/-! ### The time an expiry event stands for -/

/-- Before an instruction runs nothing, the rest of the sleep, or the rest of the pulse has passed. -/
theorem expire_cases (i : Instr) (s : State) :
    expire i s = s ∨ expire i s = finishSleep s ∨ expire i s = finishPulse s := by
  cases i with
  | wake => exact .inr (.inl rfl)
  | modHdrMarkEnd | modHdrSpaceEnd | modBitMarkEnd | modBitSpaceEnd | modFtrMarkEnd | modFtrSpaceEnd =>
    exact .inr (.inr rfl)
  | _ => exact .inl rfl

theorem le_finishPulse_cphase (s : State) : s.cphase ≤ (finishPulse s).cphase :=
  le_advancePhase (Nat.cast_nonneg _) s

theorem le_elapseUnit_cphase (s : State) : s.cphase ≤ (elapseUnit s).cphase :=
  le_advancePhase (Nat.cast_nonneg _) s

theorem le_elapseWait_cphase (s : State) : s.cphase ≤ (elapseWait s).cphase :=
  le_advancePhase (freeWait_nonneg _) s

theorem le_expire_cphase (i : Instr) (s : State) : s.cphase ≤ (expire i s).cphase := by
  rcases expire_cases i s with e | e | e <;> rw [e]
  · exact le_refl s.cphase
  · exact le_finishPulse_cphase s

theorem expire_cfg (i : Instr) (s : State) : (expire i s).cfg = s.cfg := by
  rcases expire_cases i s with e | e | e <;> rw [e] <;> rfl

theorem expire_trace (i : Instr) (s : State) : (expire i s).trace = s.trace := by
  rcases expire_cases i s with e | e | e <;> rw [e] <;> rfl

theorem expire_frame (i : Instr) (s : State) : (expire i s).frame = s.frame := by
  rcases expire_cases i s with e | e | e <;> rw [e] <;> rfl

end Sys2Proof.Machine
end

section
/-! The core invariant, whatever the environment delivers. -/

namespace Sys2Proof.Machine

theorem CoreInv.startMark {s : State} {m : MState} (h : CoreInv s) (hm : carrierOf m = true) (d : Nat) :
    CoreInv (startMark m d s) where
  legal := by rintro rfl; cases hm
  carrier := hm.symm
  cycles := h.cycles
  cycSnap := h.cycSnap
  phase := le_refl (0 : Rat)

theorem CoreInv.startSpace {s : State} {m : MState} (h : CoreInv s) (hr : m ≠ .reserved)
    (hm : carrierOf m = false) (d : Nat) : CoreInv (startSpace m d s) where
  legal := hr
  carrier := hm.symm
  cycles := h.cycles
  cycSnap := h.cycSnap
  phase := h.phase

theorem CoreInv.reset (s : State) : CoreInv (sampleEntry (resetLoads s)) where
  legal := MState.noConfusion
  carrier := rfl
  cycles := Nat.two_pow_pos _
  cycSnap := Nat.two_pow_pos _
  phase := le_refl (0 : Rat)

/-- The core invariant survives every way an instruction can go. -/
theorem CoreInv.execTo {i : Instr} {s t : State} (h : CoreInv s) (e : ExecTo i s t) : CoreInv t := by
  cases e with
  | stays => exact h
  | reset => exact .reset s
  | wake =>
    exact { h with cycles := Nat.mod_lt _ (Nat.two_pow_pos _), cycSnap := h.cycles }
  | senseFail =>
    refine { h with cycles := ?_ }
    change (if s.cfg.failUndoInc then s.cycSnap else s.cycles) < 2 ^ s.cfg.cntW
    split
    · exact h.cycSnap
    · exact h.cycles
  | txDone => exact { h with cycles := Nat.two_pow_pos _ }
  | modStart | nextBit | secondCopy =>
    refine .startMark ?_ (by rfl) _
    exact { h with }
  | hdrMarkEnd => exact h.startSpace MState.noConfusion rfl _
  | hdrSpaceEnd => exact h.startMark (by rfl) _
  | bitMarkEnd => exact h.startSpace MState.noConfusion rfl _
  | footer => exact h.startMark (by rfl) _
  | ftrMarkEnd => exact h.startSpace MState.noConfusion rfl _
  | trainEnds hm =>
    have hoff : s.carrierEn = false := by rw [h.carrier, hm]; rfl
    exact { h with legal := MState.noConfusion, carrier := hoff }
  | faults | outputs | senseOk | tickTransmits | tickSleeps => exact { h with }

theorem CoreInv.expire {s : State} (h : CoreInv s) (i : Instr) : CoreInv (expire i s) := by
  have hphase : 0 ≤ (Machine.expire i s).cphase := h.phase.trans (le_expire_cphase i s)
  rcases expire_cases i s with e | e | e <;> rw [e] at hphase ⊢ <;> exact { h with phase := hphase }

/-- Settles O42: the invariant survives each way a step can go, by `CoreInv.execTo` where an instruction is
taken and by the time's passing being forward where the timers run. -/
theorem everyStepKeepsCoreInv : Obligations.EveryStepKeepsCoreInv := by
  intro s t h hstep
  have ha : CoreInv (arrive s) := { h with }
  rcases (step_cases hstep).2 with
    ⟨w, i, -, -, -, hexec⟩ | ⟨i, -, hexec⟩ | ⟨r, rfl⟩ | ⟨-, -, rfl⟩ | rfl | rfl | rfl
  · exact (ha.expire i).execTo (exec_execTo hexec)
  · exact ha.execTo (exec_execTo hexec)
  · exact { ha with }
  · exact { ha with phase := ha.phase.trans (le_elapseUnit_cphase _) }
  · exact { ha with }
  · exact { ha with phase := ha.phase.trans (le_elapseWait_cphase _) }
  · exact ha

/-- Settles O60: the carrier column of R30 is 0 in these states, and EMIT_PIN needs CARRIER_EN. -/
theorem emitterIsOffOutsideMarks : Obligations.EmitterIsOffOutsideMarks := by
  intro s h hm
  have hoff : s.carrierEn = false := by
    rw [h.carrier]
    rcases hm with hm | hm | hm | hm <;> rw [hm] <;> rfl
  exact ⟨hoff, by rw [emitPin, hoff, Bool.false_and]⟩

end Sys2Proof.Machine
end

section
/-! What single registers do in a step: the parameters, the trace, FRAME, CPHASE, and who writes which. -/

namespace Sys2Proof.Machine

/-! ### Parameters and trace -/

/-- t has the parameters of s, and its trace goes on from that of s. -/
def Extends (s t : State) : Prop := t.cfg = s.cfg ∧ ∃ as, t.trace = s.trace ++ as

theorem Extends.of_eq {s t : State} (hcfg : t.cfg = s.cfg) (htrace : t.trace = s.trace) : Extends s t :=
  ⟨hcfg, [], by rw [htrace, List.append_nil]⟩

theorem ExecTo.extends_state {i : Instr} {s t : State} (e : ExecTo i s t) : Extends s t := by
  cases e with
  | stays | faults | outputs | senseOk | tickTransmits | trainEnds => exact .of_eq rfl rfl
  | modStart => exact ⟨rfl, _, List.append_assoc ..⟩
  | _ => exact ⟨rfl, _, rfl⟩

/-- Settles O49: an instruction only appends to the trace (`ExecTo.extends_state`), and time touches neither. -/
theorem stepKeepsParametersAndTrace : Obligations.StepKeepsParametersAndTrace := by
  intro s t hstep
  rcases (step_cases hstep).2 with
    ⟨w, i, -, -, -, hexec⟩ | ⟨i, -, hexec⟩ | ⟨r, rfl⟩ | ⟨-, -, rfl⟩ | rfl | rfl | rfl
  · obtain ⟨hcfg, as, htrace⟩ := (exec_execTo hexec).extends_state
    exact ⟨hcfg.trans (expire_cfg i _), as, by rw [htrace, expire_trace, arrive_trace]⟩
  · exact (exec_execTo hexec).extends_state
  all_goals exact Extends.of_eq rfl rfl

/-! ### Who writes which register -/

section
variable {i : Instr} {s t : State}

theorem ExecTo.report (e : ExecTo i s t) (hr : i ≠ .reset) (hd : i ≠ .txDone) :
    t.reported = s.reported ∧ t.lastC = s.lastC := by
  cases e with
  | reset => exact absurd rfl hr
  | txDone => exact absurd rfl hd
  | _ => exact ⟨rfl, rfl⟩

theorem ExecTo.cycles (e : ExecTo i s t) (hr : i ≠ .reset) (hw : i ≠ .wake) (hs : i ≠ .senseFail)
    (hd : i ≠ .txDone) : t.cycles = s.cycles := by
  cases e with
  | reset => exact absurd rfl hr
  | wake => exact absurd rfl hw
  | senseFail => exact absurd rfl hs
  | txDone => exact absurd rfl hd
  | _ => rfl

theorem ExecTo.cycSnap (e : ExecTo i s t) (hr : i ≠ .reset) (hw : i ≠ .wake) : t.cycSnap = s.cycSnap := by
  cases e with
  | reset => exact absurd rfl hr
  | wake => exact absurd rfl hw
  | _ => rfl

theorem ExecTo.sampleMc (e : ExecTo i s t) (hr : i ≠ .reset) (hv : ∀ v, i ≠ .senseOk v) :
    t.sampleMc = s.sampleMc := by
  cases e with
  | reset => exact absurd rfl hr
  | senseOk v => exact absurd rfl (hv v)
  | _ => rfl

theorem ExecTo.frame (e : ExecTo i s t) (hr : i ≠ .reset) (ht : i ≠ .tick) : t.frame = s.frame := by
  cases e with
  | reset => exact absurd rfl hr
  | tickTransmits => exact absurd rfl ht
  | _ => rfl

theorem ExecTo.cstate (e : ExecTo i s t) (hr : i ≠ .reset) (hi : i ∉ [.wake, .senseFail, .tick, .txDone])
    (hv : ∀ v, i ≠ .senseOk v) : t.cstate = s.cstate := by
  cases e with
  | reset => exact absurd rfl hr
  | senseOk v => exact absurd rfl (hv v)
  | wake | senseFail | tickTransmits | tickSleeps | txDone => exact absurd (by decide) hi
  | _ => rfl

theorem ExecTo.sreq (e : ExecTo i s t) (hr : i ≠ .reset) (hi : i ∉ [.wake, .senseFail])
    (hv : ∀ v, i ≠ .senseOk v) : t.sreq = s.sreq := by
  cases e with
  | reset => exact absurd rfl hr
  | senseOk v => exact absurd rfl (hv v)
  | wake | senseFail => exact absurd (by decide) hi
  | _ => rfl

theorem ExecTo.sleepTimer (e : ExecTo i s t) (hr : i ≠ .reset)
    (hi : i ∉ [.wake, .senseFail, .tick, .txDone]) :
    t.stimerArmed = s.stimerArmed ∧ t.stimerRem = s.stimerRem := by
  cases e with
  | reset => exact absurd rfl hr
  | wake | senseFail | tickSleeps | txDone => exact absurd (by decide) hi
  | _ => exact ⟨rfl, rfl⟩

theorem ExecTo.modulator (e : ExecTo i s t) (hr : i ≠ .reset)
    (hi : i ∉ [.modStart, .modHdrMarkEnd, .modHdrSpaceEnd, .modBitMarkEnd, .modBitSpaceEnd, .modFtrMarkEnd,
      .modFtrSpaceEnd]) :
    t.mstate = s.mstate ∧ t.mcopy = s.mcopy ∧ t.mbit = s.mbit ∧ t.mtimer = s.mtimer ∧
      t.carrierEn = s.carrierEn ∧ t.cphase = s.cphase := by
  cases e with
  | reset => exact absurd rfl hr
  | modStart | hdrMarkEnd | hdrSpaceEnd | bitMarkEnd | nextBit | footer | ftrMarkEnd | secondCopy | trainEnds =>
    exact absurd (by decide) hi
  | _ => exact ⟨rfl, rfl, rfl, rfl, rfl, rfl⟩

end

/-- Settles O53: one lemma per register; a modulator key is none of the control FSM's. -/
theorem registersHaveTheirWriters : Obligations.RegistersHaveTheirWriters := by
  intro i s t hexec hr
  have e := exec_execTo hexec
  refine ⟨e.report hr, e.cycles hr, e.cycSnap hr, e.sampleMc hr, e.frame hr, e.cstate hr, e.sreq hr,
    e.sleepTimer hr, e.modulator hr, fun hi => ?_⟩
  have hv : ∀ v, i ≠ .senseOk v := by rintro v rfl; simp at hi
  have hctl : i ∉ [.wake, .senseFail, .tick, .txDone] := by
    intro hc
    fin_cases hc <;> simp at hi
  simp only [List.mem_cons, List.not_mem_nil, or_false, not_or] at hctl
  obtain ⟨hw, hf, ht, hd⟩ := hctl
  exact ⟨e.cstate hr (by simp [hw, hf, ht, hd]) hv, e.sampleMc hr hv, e.cycles hr hw hf hd,
    e.sreq hr (by simp [hw, hf]) hv⟩

/-! ### FRAME -/

theorem isUnit_ne {i j : Instr} (hi : isUnit i = true) (hj : isUnit j = false) : i ≠ j := by
  rintro rfl
  rw [hi] at hj
  cases hj

/-- Settles O50: only TICK and RESET write FRAME; TICK is taken in AWAKE_DECIDING alone, and RESET on its own
word. -/
theorem frameIsFixedWhileTransmitting : Obligations.FrameIsFixedWhileTransmitting := by
  refine ⟨fun i s t ht hr hexec => (exec_execTo hexec).frame hr ht, ?_⟩
  intro s t _ hc hw hstep
  rcases (step_cases hstep).2 with
    ⟨w, i, hdue, htaken, -, hexec⟩ | ⟨i, hu, hexec⟩ | ⟨r, rfl⟩ | ⟨-, -, rfl⟩ | rfl | rfl | rfl
  · have hr : i ≠ .reset := by
      rintro rfl
      exact hw (by rw [hdue, show w = resetWord from htaken])
    have ht : i ≠ .tick := by
      rintro rfl
      obtain ⟨-, hdeciding, -⟩ := htaken
      rw [hc] at hdeciding
      cases hdeciding
    rw [(exec_execTo hexec).frame hr ht, expire_frame, arrive_frame]
  · exact (exec_execTo hexec).frame (isUnit_ne hu rfl) (isUnit_ne hu rfl)
  all_goals rfl

/-! ### CPHASE -/

/-- CPHASE is written by RESET and by the four keys that start a mark, which set it to 0. -/
theorem ExecTo.cphase {i : Instr} {s t : State} (e : ExecTo i s t) :
    t.cphase = s.cphase ∨ (t.cphase = 0 ∧ (i = .reset ∨
      (i ∈ [.modStart, .modHdrSpaceEnd, .modBitSpaceEnd, .modFtrSpaceEnd] ∧ t.carrierEn = true))) := by
  cases e with
  | reset => exact .inr ⟨rfl, .inl rfl⟩
  | modStart | hdrSpaceEnd | nextBit | footer | secondCopy => exact .inr ⟨rfl, .inr ⟨by decide, rfl⟩⟩
  | _ => exact .inl rfl

theorem timersDue_of_pulse {s : State} (hi : s.mstate ≠ .idle) (hr : s.mstate ≠ .reserved)
    (ht : 1 ≤ s.mtimer) : timersDue s = .unitOfTime := by
  rw [timersDue, if_neg hr, if_pos hi, if_neg (by omega)]

theorem step_unitOfTime {s : State} (hv : s.cfg.valid = true) (hf : s.fault = none) (hp : s.pending = none)
    (hb : s.inbox = []) (hi : s.mstate ≠ .idle) (hr : s.mstate ≠ .reserved) (ht : 1 ≤ s.mtimer) :
    step s = .next (elapseUnit s) := by
  rw [step_of_valid hv, due_quiet hb hp hf, timersDue_of_pulse hi hr ht, arrive_quiet hb]
  rfl

theorem step_cphase {s t : State} (hstep : step s = .next t) : t.cphase = 0 ∨ s.cphase ≤ t.cphase := by
  rcases (step_cases hstep).2 with
    ⟨w, i, -, -, -, hexec⟩ | ⟨i, -, hexec⟩ | ⟨r, rfl⟩ | ⟨-, -, rfl⟩ | rfl | rfl | rfl
  · rcases (exec_execTo hexec).cphase with hkept | ⟨hzero, -⟩
    · exact .inr (hkept ▸ le_expire_cphase i (arrive s))
    · exact .inl hzero
  · rcases (exec_execTo hexec).cphase with hkept | ⟨hzero, -⟩
    · exact .inr hkept.ge
    · exact .inl hzero
  · exact .inr (le_refl s.cphase)
  · exact .inr (le_elapseUnit_cphase (arrive s))
  · exact .inr (le_refl s.cphase)
  · exact .inr (le_elapseWait_cphase (arrive s))
  · exact .inr (le_refl s.cphase)

/-- Settles O39, by `ExecTo.cphase`, the step that passes one unit, and time's passing being forward. -/
theorem carrierPhaseFollowsTime : Obligations.CarrierPhaseFollowsTime :=
  ⟨fun _ _ _ hexec hne => (exec_execTo hexec).cphase.resolve_left hne,
    fun _ hv hf hp hb hi hr ht => step_unitOfTime hv hf hp hb hi hr ht, fun _ _ => step_cphase⟩

end Sys2Proof.Machine
end

section
/-! The loop invariant under the contract of R206. Outside a transmission the modulator is at rest and the posted
event is a function of CSTATE; while it runs, only the registers of the train move. -/

namespace Sys2Proof.Machine

/-! ### The modulator at rest -/

/-- The modulator is idle, with its registers as R176 and R230 leave them. -/
structure AtRest (s : State) : Prop where
  idle : s.mstate = .idle
  mbit : s.mbit = 0
  mcopy : s.mcopy = false
  mtimer : s.mtimer = 0

section
variable {s : State}

theorem LoopInv.atRest (h : LoopInv s) (hm : s.mstate = .idle) : AtRest s where
  idle := hm
  mbit := (h.rest hm).1
  mcopy := (h.rest hm).2
  mtimer := by
    have hunits : pulseUnits s = 0 := by rw [pulseUnits, hm]
    exact Nat.le_zero.mp (hunits ▸ h.timer)

theorem LoopInv.idle_of_not_transmitting (h : LoopInv s) (hc : s.cstate ≠ .awakeTransmitting) :
    s.mstate = .idle := by
  by_contra hm
  exact hc (h.busy hm).1

theorem LoopInv.atRest_of_not_transmitting (h : LoopInv s) (hc : s.cstate ≠ .awakeTransmitting) : AtRest s :=
  h.atRest (h.idle_of_not_transmitting hc)

theorem LoopInv.idle_of_posted (h : LoopInv s)
    (hp : s.pending = some .modStart ∨ s.pending = some .txDone) :
    s.mstate = .idle := by
  by_contra hm
  rw [(h.busy hm).2] at hp
  simp at hp

/-- Sampling or asleep, nothing is posted. -/
theorem LoopInv.pending_none (h : LoopInv s) (ht : s.cstate ≠ .awakeTransmitting)
    (hd : s.cstate ≠ .awakeDeciding) : s.pending = none := by
  cases hp : s.pending with
  | none => rfl
  | some p =>
    cases p with
    | tick => exact absurd (h.tick.mp hp) hd
    | modStart => exact absurd (h.posted (.inl hp)) ht
    | txDone => exact absurd (h.posted (.inr hp)) ht

/-- Outside a transmission the invariant is this much: the modulator rests, and `TICK` alone is posted, while
deciding. -/
theorem loopInv_of_atRest (hr : AtRest s) (hc : s.cstate ≠ .awakeTransmitting)
    (sreq : s.sreq = decide (s.cstate = .awakeSampling)) (armed : s.stimerArmed = decide (s.cstate = .asleep))
    (rem : s.stimerRem ≤ s.cfg.wakeS)
    (hp : s.pending = if s.cstate = .awakeDeciding then some .tick else none) : LoopInv s where
  sreq := sreq
  armed := armed
  rem := rem
  tick := by rw [hp]; split <;> simp [*]
  busy hm := absurd hr.idle hm
  turn ht := absurd ht hc
  posted := by rw [hp]; split <;> simp
  frame ht := absurd ht hc
  rest _ := ⟨hr.mbit, hr.mcopy⟩
  header _ := hr.mbit
  footer hm := by rw [hr.idle] at hm; simp at hm
  timer := hr.mtimer ▸ Nat.zero_le _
——
### Activity:
Everything above from the line containing "exact .inr ⟨rfl, .inr ⟨by decide, rfl⟩⟩" through the line containing "step s = .next (elapseUnit s) := by" must be copied exactly. Nothing outside that range belongs in the answer.

### Output for this task:
  | modStart | hdrSpaceEnd | nextBit | footer | secondCopy => exact .inr ⟨rfl, .inr ⟨by decide, rfl⟩⟩
  | _ => exact .inl rfl

theorem timersDue_of_pulse {s : State} (hi : s.mstate ≠ .idle) (hr : s.mstate ≠ .reserved)
    (ht : 1 ≤ s.mtimer) : timersDue s = .unitOfTime := by
  rw [timersDue, if_neg hr, if_pos hi, if_neg (by omega)]

theorem step_unitOfTime {s : State} (hv : s.cfg.valid = true) (hf : s.fault = none) (hp : s.pending = none)
    (hb : s.inbox = []) (hi : s.mstate ≠ .idle) (hr : s.mstate ≠ .reserved) (ht : 1 ≤ s.mtimer) :
    step s = .next (elapseUnit s) := by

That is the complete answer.